C’est seulement par amour pour notre Orthodoxie, et pour l’unité de notre Église, ne cherchant qu’à écarter l’éventuelle introduction de toute innovation dans la foi orthodoxe, que nous proclamons dans toutes les directions ce qu’avait déjà proclamé le 9/22 avril 1980 la double Synaxe extraordinaire de notre saintre Communauté du Mont Athos :
« Nous croyons que notre sainte Église orthodoxe est l’Église Une, Sainte, Catholique et Apostolique du Christ, qu’elle possède en elle la plénitude de la Grâce et de la Vérité et détient sans interruption la succession apostolique.
« À l’opposé, les “Églises” et les “Confessions” de l’Occident, qui ont dénaturé sur un certain nombre de points la foi de l’Évangile, des Apôtres et des Pères, sont privées de la Sanctification par la Grâce, des saints Mystères et de la succession apostolique…
« Dans la mesure où il vise à les informer sur la Foi orthodoxe en sorte que lorsqu’ils deviennent capables de recevoir l’illumination divine leurs yeux s’ouvrent pour qu’ils puissent revenir à la foi orthodoxe, le dialogue avec les hétérodoxes n’est pas condamnable.
« Mais il est tout à fait impossible que le dialogue théologique s’accompagne de prières communes, de concélébrations de la Liturgie et de réunions de prières des deux parties et d’autres activités visant à créer l’impression que notre Église orthodoxe reconnaîtrait l’Église catholique comme une Église au plein sens du mot et le Pape comme l’évêque canonique de Rome. De telles activités induisent en erreur tant les fidèles orthodoxes que les catholiques-romains, en leur donnant une fausse impression sur ce que l’Orthodoxie pense d’eux…
« Par la Grâce de Dieu la Sainte Montagne, comme le peupe orthodoxe du Seigneur restent fidèles à la foi des saints Apôtres et des saints Pères, et aussi à l’amour dû aux hétérodoxes qui sont surtout aidés quand les orthodoxes, fermes dans leur position, mettent en exergue l’étendue de leur maladie spirituelle [la maladie des hétérodoxes] et la façon dont ils peuvent en être guéris.
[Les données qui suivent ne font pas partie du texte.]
/-- Timers of the handshake (R145, R193, R194, R198): a message is sent again until its eighth transmission, after which the
session fails with its reason: a re-root is then due again, with twice the interval, until its root expires, and a KEY handshake
returns the channel to DISABLED; a responder's session expires; a re-root starts when it is due and after a failure again. -/
def Obligations.HandshakeTimersRetryAndFail : Prop :=
  ∀ (s : State) (c : Fin 16384) (x : Session),
    let again := fun (ins : Instr) => x.sends < 8 → ∃ t, exec ins s = .next t ∧
      t.session c = some { x with sends := x.sends + 1 } ∧
      t = { s with sessions := t.sessions, links := t.links, cnts := t.cnts, msgId := t.msgId, fab := t.fab }
    let fails := fun (ins : Instr) (why : Nat) => x.reason = 0 → s.keyWait = [] →
      ∃ t, exec ins s = .next t ∧ t.session c = none ∧ t.f CH_STATUS.HS_REASON c = why ∧ t.fb CH_EVT.HS_FAIL c = true ∧
        counted s t .SILO_HS (why - 1) ∧ (x.reroot = false → chState t c = stDisabled ∧ t.key c = ChanKey.reset) ∧
        (x.reroot = true → hsWork s t ∧
          t = { s with regs := t.regs, cnts := t.cnts, sessions := t.sessions, keys := t.keys, silo := t.silo, engs := t.engs } ∧
          keepsRegs s t [(.CH_STATUS, c), (.CH_EVT, c)] ∧
          (ctxBit s Ctx.ROOT_EXP c = false → t.fb CH_STATUS.REKEYING c = true ∧ t.key c = { s.key c with
            due := true, retry := if (s.key c).retry = 0 then 1 else min 32 (2 * (s.key c).retry) }) ∧
          (ctxBit s Ctx.ROOT_EXP c = true → t.fb CH_STATUS.REKEYING c = false ∧ t.keys = s.keys))
    let open_ := rerootOpen s c = true ∧ ctxBit s Ctx.ROOT_EXP c = false ∧ ctxBytes s Ctx.TX_SCI c ≠ zeros 8 ∧
      ctxBytes s Ctx.RX_SCI c ≠ zeros 8 ∧ reservedNode (peerNode s c) = false ∧ (s.pin (peerNode s c)).isSome = true ∧
      s.silo.identity = true ∧ randomFor s helloDraws = true ∧ ownSuites s ≠ []
    let room := sessionRoom s = true
    let waits := fun (ins : Instr) => ∃ t, exec ins s = .next t ∧ c.val ∈ t.keyWait ∧ t.sessions = s.sessions
    let starts := fun (ins : Instr) => ∃ t y, exec ins s = .next t ∧ t.session c = some y ∧ y.initiator = true ∧
      y.reroot = true ∧ y.fI2R = proposeTx s c ∧ y.fR2I = floorRx s c ∧ (t.key c).due = true ∧
      t.fb CH_STATUS.REKEYING c = true ∧ keepsRegs s t [(.CH_STATUS, c)]
    (s.session c = some x → x.initiator = true → x.accept = [] → again (.helloRetransmit c)) ∧
    (s.session c = some x → x.initiator = true → x.accept ≠ [] → again (.acceptRetransmit c)) ∧
    (s.session c = some x → x.initiator = true → x.accept = [] → 8 ≤ x.sends → fails (.helloRetransmit c) hsNoOffer) ∧
    (s.session c = some x → x.initiator = true → x.accept ≠ [] → 8 ≤ x.sends → fails (.acceptRetransmit c) hsNoConfirm) ∧
    ((∀ e ∈ s.kept, e.1 ≠ c.val) → s.session c = some x → x.initiator = false → fails (.responderSessionExpiry c) hsNoAccept) ∧
    ((∃ e ∈ s.kept, e.1 = c.val) ∨ s.session c = none → s.keyWait = [] →
      exec (.responderSessionExpiry c) s = .next { s with kept := SMap.erase s.kept c }) ∧
    (open_ → room → starts (.rerootDue c)) ∧ (open_ → ¬ room → waits (.rerootDue c)) ∧
    (open_ → room → (s.key c).due = true → linkUp s (chLine s c) = true → starts (.rerootRetry c)) ∧
    (open_ → (s.key c).due = true → linkUp s (chLine s c) = false →
      exec (.rerootRetry c) s = .next (s.setKey c { s.key c with waitLink := true }))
« Les tentatives d’union avortées du passé nous enseignent que pour une union permanente conforme à la volonté de Dieu, dans la Vérité de l’Eglise, il est requis au préalable un type de préparation et de cheminement différent de ceux qui furent suivis dans le passé et sont suivis jusqu’à nos jours »
Par tous les Représentants et Supérieurs de l’Assemblée commune des vingt Monastères Sacrés de la Sainte Montagne de l’Athos.